The observed low serum CRF in chronic PTSD patients may be also consistent with elevated brain CRF utilization, increased CRF metabolism, increased degradation of CRF, or reduction in the CNS secretion of CRF (36).
Alternatively, low serum CRF may represent a risk factor for PTSD. This possibility should be further explored in longitudinal studies with available blood obtained from participants pre‐ and post‐deployment or pre‐ and post‐trauma exposure in civilians.
Since psychotropic medications such as benzodiazepines and antidepressants may influence CRF levels (37), we have compared PTSD subjects (including PTSD + TBI) under benzodiazepines and antidepressant treatments with those without drug treatment. We found that the levels of serum CRF did not differ in the two groups (p = 0.472), confirming that the CRF reduction in PTSD is not due to the use of these medications.
Serum CRF is known to be increased in multiple conditions, including fibromyalgia, mastocytosis, psoriasis, obesity, and pregnancy (released by the placenta) (38, 39, 40, 41). All participants of our study, including the controls, were subjected to a thorough clinical interview and all possible current heath conditions were reported. None of the participants were found to have current fibromyalgia, mastocytosis or psoriasis at the time of the interview and/or blood draw. In addition, we excluded from this study any pregnant subjects.

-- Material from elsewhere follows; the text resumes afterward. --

-- ==== Sys2Proof/Machine/Dispatch.lean ====
section
/-! DEFINITION. The meaning of each step of the table: one arm per constructor of `Instr`. -/

namespace Sys2Proof.Machine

Low levels of CRF are also observed in tertiary (hypothalamic) adrenal disease (CRF deficiency) (42). Both low and elevated CRF levels have been shown in people with Alzheimer's disease (43, 44), and some scientists suspect that a lack of CRF might cause chronic fatigue syndrome (45). However, further research is needed in both these topics to confirm these findings.
We detected lower CRF levels in subjects within the higher CAPS scores quartiles, for both current and lifetime CAPS (Figure 2), and a moderate negative correlation between CRF and CAPS‐5 in the full group. However, there was no correlation between CAPS‐5 and CRF within the PTSD group, suggesting that the relationship with CRF is likely driven by the differences in CAPS scores between controls and PTSD subjects and is not directly related to the severity of symptoms within the PTSD patients. Further, there was no correlation between CRF and the individual CAPS‐5 symptom clusters (B, C, D or E) in the PTSD group, or between CRF and PSQI.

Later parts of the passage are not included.